START Information shown
-- ==== Sys2Proof/Machine/Picks.lean ====
section
/-! DEFINITION. Pick markers, edges, advances and echoes, and the expiry of leases (R465, R466, R477 to R482, R489, R494,
R549, R633). -/

namespace Sys2Proof.Machine

open Sys2Proof

/-- Change the time state. -/
def onTime (f : TimeSt → TimeSt) (y : Sys) : Sys := { y with t := f y.t }

/-- Add to PICK.STAT.MISSED, which saturates (R497). -/
def addMissed (n : Nat) (t : TimeSt) : TimeSt := { t with missed := satAt (umax 16) (t.missed + n) }

/-- A marker naming pick p arrives while SOURCE is TREADLE (R479). -/
def markerTreadle (p now : Nat) (t : TimeSt) : TimeSt :=
  let q := countAhead t
  if q < p then addMissed (p - q - 1) (schedule p now false false t)
  else { t with stale := satAt (umax 16) (t.stale + 1), staleTotal := satAt (umax 32) (t.staleTotal + 1) }

/-- A marker naming pick p is checked against the count and the target pick while SOURCE is PIN (R481). -/
def markerPin (p : Nat) (t : TimeSt) : TimeSt :=
  if p < countAhead t then { t with pinMismatch := satAt (umax 8) (t.pinMismatch + 1) }
  else if t.pinTarget < p then { addMissed (p - t.pinTarget) t with pinTarget := p }
  else t

/-- PICK (R423, R478, R479, R481). -/
def execPick (f : RxFrame) (s : State) : Host.Outcome State Fault Refusal :=
  onSys s (fun _ y => onFrame [0x20] f (fun y =>
    if f.payload.length ≠ 8 ∨ at8 f.payload 6 2 ≠ 0 ∨ f.fflags ≠ 0 then
      onTime (fun t => { t with bad := satAt (umax 8) (t.bad + 1) }) y
    else if y.t.source = 1 then onTime (markerPin (at8 f.payload 0 6)) y
    else onTime (markerTreadle (at8 f.payload 0 6) y.t.timeBase) y) y)

/-- PICK_IN_EDGE (R481, R633): an edge less than 250 ns after the previous accepted one is ignored. -/
def execPickInEdge (s : State) : Host.Outcome State Fault Refusal :=
  onSys s (fun _ y =>
    let now := y.t.timeBase
    let soon := match y.t.lastEdge with
      | none => false
      | some e => decide (now < e + 250)
    if answers y && y.t.source == 1 && !soon then
      onTime (fun t => { schedule t.pinTarget now true false t with lastEdge := some now }) y
    else y)

/-- The echo of an advance from q, where one is due (R494). -/
def echoOf (t : TimeSt) (q : Nat) (a : Advance) : List Echo :=
  let k := t.echoEvery.toNat
  if k ≠ 0 ∧ (a.load = true ∨ 0 < multiples k q a.target) then
    [{ pick := a.target, pin := a.pin, jump := decide (q + 1 < a.target), load := a.load, arrival := a.arrival, apply := a.apply }]
  else []

/-- Apply an advance: the count, the samples and leases due at it, its echo and its trace record (R465, R466, R477, R479,
R480, R489, R494, R549, R556). -/
def applyAdvance (a : Advance) (rest : List Advance) (y : Sys) : Sys :=
  let q := y.t.pick
  let echoes := if y.trd.state = .open ∧ y.hs.silent = false then echoOf y.t q a else []
  let y := onTime (fun t => { t with pick := a.target, pickTb := a.apply, sched := rest, echoes := t.echoes ++ echoes }) y
  let y := (List.range 8).foldl (fun z k => sampleDue q a.target a.apply k z) y
  let y := if answers y then expireLocks y else y
  traceRec 26 4 { pick := a.target } 0 0 0 0 0 a.apply y

/-- The next scheduled advance, once its apply time is reached (R479, R480). -/
def nextAdvance (y : Sys) : Sys :=
  match y.t.sched with
  | [] => y
  | a :: r => if a.apply ≤ y.t.timeBase then applyAdvance a r y else y

/-- PICK_ADVANCE (R479, R480). -/
def execPickAdvance (s : State) : Host.Outcome State Fault Refusal := onSys s (fun _ y => nextAdvance y)

/-- Every scheduled advance whose apply time is reached: time passes none of them by (R480, R489). -/
def dueAdvances (y : Sys) : Sys := y.t.sched.foldl (fun z _ => nextAdvance z) y

/-- The 28 bytes of a PICK_ECHO (R494). -/
def echoBytes (t : TimeSt) (e : Echo) : List Byte :=
  leBytes 6 e.pick ++ leBytes 1 (b2n e.pin + 2 * b2n e.jump + 4 * b2n e.load) ++ leBytes 1 0 ++ leBytes 8 e.arrival ++
  leBytes 8 e.apply ++ leBytes 4 t.missed ++ leBytes 4 t.staleTotal

/-- PICK_ECHO (R54, R494): sent only while a treadle session is open; no echo is held. -/
def execPickEcho (s : State) : Host.Outcome State Fault Refusal :=
  onSys s (fun _ y =>
    match y.t.echoes with
    | [] => y
    | e :: r =>
      let y := onTime (fun t => { t with echoes := r }) y
      if answers y && y.trd.state == .open then sendPlain false y.trd.port 0x21 (echoBytes y.t e) y else y)

/-- LOCK_EXPIRED (R465, R466). -/
def execLockExpired (k : Nat) (s : State) : Host.Outcome State Fault Refusal :=
  onSys s (fun _ y => if answers y && decide (k < 64) then expireOne k y else y)

end Sys2Proof.Machine
end

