/-- Stamps compare by pick first and then by subpick; a saturated stamp has the largest subpick. -/
def Obligations.StampsComparePickFirst : Prop :=
  (∀ a b : Stamp, stampLt a b = true ↔ a.pick < b.pick ∨ (a.pick = b.pick ∧ a.sub < b.sub)) ∧
  (∀ y : Sys, (stampNow y).sat = true → (stampNow y).sub = 2 ^ 24 - 1)

/-- The completion stamps of a lane never decrease. -/
def Obligations.CompletionStampsNeverFall : Prop :=
  ∀ (c : Cmd) (st : Status) (res : List Word64) (y : Sys),
    let k := laneKey c.creel c.lane
    stampLt (laneAt (complete c st res y) k).last (laneAt y k).last = false

/-- In a legal state map, as every step keeps it, an address in a face range of a LOADING or ACTIVE entry reaches that range or
the back range as SEL says, one in its back range the other copy, and one that no entry holds itself; a command that began
before its entry was freed keeps the copies that it began with. -/
def Obligations.TranslationReachesACopy : Prop :=
  (∀ (y : Sys) (e : Entry) (k o : Nat), mapLegal y → y.smap.view = [] → (k, e) ∈ y.smap.entries → e.state ≠ .free → o < e.length →
    translateAddr y (e.face + o) = (if e.sel then e.back + o else e.face + o) ∧
    translateAddr y (e.back + o) = (if e.sel then e.face + o else e.back + o)) ∧
  (∀ (y : Sys) (a : Nat), y.smap.view = [] →
    (∀ p ∈ y.smap.entries, p.2.state ≠ .free → overlap a 1 p.2.face p.2.length = false ∧ overlap a 1 p.2.back p.2.length = false) →
    translateAddr y a = a) ∧
  (∀ (y : Sys) (c : Cmd) (e : Entry) (o : Nat), c.phase = .running → c ∈ y.cm.cmds → e.sel = true → o < e.length →
    ∃ d ∈ (keepView e y).cm.cmds, d.id = c.id ∧ ∀ x : Sys,
      translateAddr (viewed d x) (e.face + o) = e.back + o ∧
      (overlap (e.back + o) 1 e.face e.length = false → translateAddr (viewed d x) (e.back + o) = e.face + o))

/-- A write of bytes stores byte i at its physical address: every address that reads elsewhere reads as before, and where no
granule is poisoned and no word marked, a byte that no other byte of the write falls on reads back. -/
def Obligations.WritesStoreTheirBytes : Prop :=
  ∀ (y : Sys) (id : Option Nat) (a : Nat) (bs : List Byte),
    (∀ x, (∀ i < bs.length, storedAt y a i ≠ translateAddr y x) → readByte (writeBytes id a bs y) x = readByte y x) ∧
    (y.mem.poison = [] → y.mem.badWords = [] → ∀ i < bs.length, (∀ j < bs.length, j ≠ i → storedAt y a j ≠ storedAt y a i) →
      ∀ x, translateAddr y x = storedAt y a i → some (readByte (writeBytes id a bs y) x) = bs[i]?)
end

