-- ==== Sys2Proof/Laws/Map.lean ====
section
/-! SUPPORT. Sparse data: reading after writing, and the canonical form. -/

namespace Sys2Proof.Laws

open Sys2Proof Sys2Proof.Machine

variable {α : Type}

/-! ### Reading after writing, for every list of entries -/

@[simp] theorem mapFind_put (m : SMap α) (x k : Nat) (v : α) : mapFind (mapPut m x v) k = if k = x then some v else mapFind m k := by
  induction m with
  | nil => simp [mapPut, mapFind]
  | cons p r ih =>
    obtain ⟨j, u⟩ := p
    by_cases h1 : x < j
    · by_cases h : k = x <;> simp [mapPut, h1, mapFind, h]
    · by_cases h2 : x = j
      · subst h2; by_cases h : k = x <;> simp [mapPut, mapFind, h]
      · simp only [mapPut, h1, if_false, h2, mapFind, ih]
        by_cases h3 : k = j
        · subst h3; simp [Ne.symm h2]
        · simp [h3]

@[simp] theorem mapFind_del (m : SMap α) (x k : Nat) : mapFind (mapDel m x) k = if k = x then none else mapFind m k := by
  induction m with
  | nil => simp [mapDel, mapFind]
  | cons p r ih =>
    obtain ⟨j, u⟩ := p
    unfold mapDel at ih ⊢
    by_cases h1 : j = x
    · subst h1
      by_cases h : k = j
      · subst h; simpa [List.filter_cons] using ih
      · simpa [List.filter_cons, mapFind, h] using ih
    · by_cases h : k = j
      · subst h; simp [mapFind, h1]
      · simpa [List.filter_cons, mapFind, h1, h] using ih

/-- The entry of a key, as its default where it is not listed. -/
theorem mapGet_find (d : α) (m : SMap α) (k : Nat) : mapGet d m k = (mapFind m k).getD d := by
  induction m with
  | nil => rfl
  | cons p r ih =>
    obtain ⟨j, u⟩ := p
    by_cases h : k = j <;> simp [mapGet, mapFind, h, ih]

@[simp] theorem mapGet_put (d : α) (m : SMap α) (x k : Nat) (v : α) : mapGet d (mapPut m x v) k = if k = x then v else mapGet d m k := by
  rw [mapGet_find, mapFind_put, mapGet_find]
  split <;> rfl

@[simp] theorem mapGet_set [DecidableEq α] (d : α) (m : SMap α) (x k : Nat) (v : α) :
    mapGet d (mapSet d m x v) k = if k = x then v else mapGet d m k := by
  rw [mapGet_find, mapGet_find]
  unfold mapSet
  split
  · next h => subst h; rw [mapFind_del]; split <;> rfl
  · rw [mapFind_put]; split <;> rfl

@[simp] theorem mapGet_mod [DecidableEq α] (d : α) (m : SMap α) (x k : Nat) (f : α → α) :
    mapGet d (mapMod d m x f) k = if k = x then f (mapGet d m x) else mapGet d m k := mapGet_set d m x k _

/-! ### The canonical form -/

theorem mapAbove_mono {a b : Nat} (h : a ≤ b) : ∀ m : SMap α, mapAbove b m = true → mapAbove a m = true
  | [], _ => rfl
  | (k, _) :: r, hm => by
    simp only [mapAbove, Bool.and_eq_true, Nat.blt_eq] at hm ⊢
    exact ⟨by omega, hm.2⟩

theorem mapAbove_put : ∀ (m : SMap α) (b x : Nat) (v : α), b < x → mapAbove b m = true → mapAbove b (mapPut m x v) = true
  | [], b, x, v, h, _ => by simp [mapPut, mapAbove, h]
  | (k, u) :: r, b, x, v, h, hm => by
    simp only [mapAbove, Bool.and_eq_true, Nat.blt_eq] at hm
    unfold mapPut
    split
    · next h1 => simp [mapAbove, h, h1, hm.2]
    · split
      · next h2 => subst h2; simp [mapAbove, h, hm.2]
      · next h1 h2 => simp [mapAbove, hm.1, mapAbove_put r k x v (by omega) hm.2]

theorem mapAbove_filter (t : Nat × α → Bool) : ∀ (m : SMap α) (b : Nat), mapAbove b m = true → mapAbove b (m.filter t) = true
  | [], _, _ => rfl
  | (k, u) :: r, b, hm => by
    simp only [mapAbove, Bool.and_eq_true, Nat.blt_eq] at hm
    rw [List.filter_cons]
    split
    · simp [mapAbove, hm.1, mapAbove_filter t r k hm.2]
    · exact mapAbove_mono (by omega) _ (mapAbove_filter t r k hm.2)

theorem mapRising_of_above {b : Nat} {m : SMap α} (h : mapAbove b m = true) : mapRising m = true := by
  cases m with
  | nil => rfl
  | cons p r => simp only [mapAbove, Bool.and_eq_true] at h; exact h.2

/-- Inserting an entry keeps the keys rising. -/
theorem mapRising_put (m : SMap α) (x : Nat) (v : α) (h : mapRising m = true) : mapRising (mapPut m x v) = true := by
  cases m with
  | nil => rfl
  | cons p r =>
    obtain ⟨k, u⟩ := p
    unfold mapPut
    split
    · next h1 =>
      change mapAbove x ((k, u) :: r) = true
      simp only [mapAbove, Bool.and_eq_true, Nat.blt_eq]
      exact ⟨h1, h⟩
    · split
      · next h2 => subst h2; exact h
      · next h1 h2 => exact mapAbove_put r k x v (by omega) h

/-- Leaving entries out keeps the keys rising. -/
theorem mapRising_filter (t : Nat × α → Bool) (m : SMap α) (h : mapRising m = true) : mapRising (m.filter t) = true := by
  cases m with
  | nil => rfl
  | cons p r =>
    rw [List.filter_cons]
    split
    · exact mapAbove_filter t r p.1 h
    · exact mapRising_of_above (mapAbove_filter t r p.1 h)

/-- Writing an entry keeps the keys rising. -/
theorem mapRising_set [DecidableEq α] (d : α) (m : SMap α) (x : Nat) (v : α) (h : mapRising m = true) :
    mapRising (mapSet d m x v) = true := by
  unfold mapSet
  split
  · exact mapRising_filter _ m h
  · exact mapRising_put m x v h

theorem mem_put {m : SMap α} {x : Nat} {v : α} {p : Nat × α} (h : p ∈ mapPut m x v) : p = (x, v) ∨ p ∈ m := by
  induction m with
  | nil => simpa [mapPut] using h
  | cons q r ih =>
    obtain ⟨k, u⟩ := q
    unfold mapPut at h
    split at h
    · simpa using h
    · split at h
      · simp only [List.mem_cons] at h ⊢
        rcases h with h | h
        · exact .inl h
        · exact .inr (.inr h)
      · simp only [List.mem_cons] at h ⊢
        rcases h with h | h
        · exact .inr (.inl h)
        · rcases ih h with h | h
          · exact .inl h
          · exact .inr (.inr h)

/-- Writing keeps the canonical form. -/
theorem mapWf_set [DecidableEq α] (d : α) (m : SMap α) (x : Nat) (v : α) (h : mapWf d m = true) : mapWf d (mapSet d m x v) = true := by
  simp only [mapWf, Bool.and_eq_true, mapNoDefault, List.all_eq_true, decide_eq_true_eq] at h ⊢
  refine ⟨mapRising_set d m x v h.1, ?_⟩
  intro p hp
  unfold mapSet at hp
  split at hp
  · exact h.2 p (List.mem_filter.mp hp).1
  · next hv =>
    rcases mem_put hp with rfl | hp
    · exact hv
    · exact h.2 p hp

end Sys2Proof.Laws
end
END Information shown
# Exercise requirements
Exactly the lines above from the one with "mapGet d (mapSet" to the one with "b, hm => by", both included, are to be quoted; leave the rest out.

# Written response
    mapGet d (mapSet d m x v) k = if k = x then v else mapGet d m k := by
  rw [mapGet_find, mapGet_find]
  unfold mapSet
  split
  · next h => subst h; rw [mapFind_del]; split <;> rfl
  · rw [mapFind_put]; split <;> rfl

@[simp] theorem mapGet_mod [DecidableEq α] (d : α) (m : SMap α) (x k : Nat) (f : α → α) :
    mapGet d (mapMod d m x f) k = if k = x then f (mapGet d m x) else mapGet d m k := mapGet_set d m x k _

/-! ### The canonical form -/

theorem mapAbove_mono {a b : Nat} (h : a ≤ b) : ∀ m : SMap α, mapAbove b m = true → mapAbove a m = true
  | [], _ => rfl
  | (k, _) :: r, hm => by
    simp only [mapAbove, Bool.and_eq_true, Nat.blt_eq] at hm ⊢
    exact ⟨by omega, hm.2⟩

theorem mapAbove_put : ∀ (m : SMap α) (b x : Nat) (v : α), b < x → mapAbove b m = true → mapAbove b (mapPut m x v) = true
  | [], b, x, v, h, _ => by simp [mapPut, mapAbove, h]
  | (k, u) :: r, b, x, v, h, hm => by
    simp only [mapAbove, Bool.and_eq_true, Nat.blt_eq] at hm
    unfold mapPut
    split
    · next h1 => simp [mapAbove, h, h1, hm.2]
    · split
      · next h2 => subst h2; simp [mapAbove, h, hm.2]
      · next h1 h2 => simp [mapAbove, hm.1, mapAbove_put r k x v (by omega) hm.2]

theorem mapAbove_filter (t : Nat × α → Bool) : ∀ (m : SMap α) (b : Nat), mapAbove b m = true → mapAbove b (m.filter t) = true
  | [], _, _ => rfl
  | (k, u) :: r, b, hm => by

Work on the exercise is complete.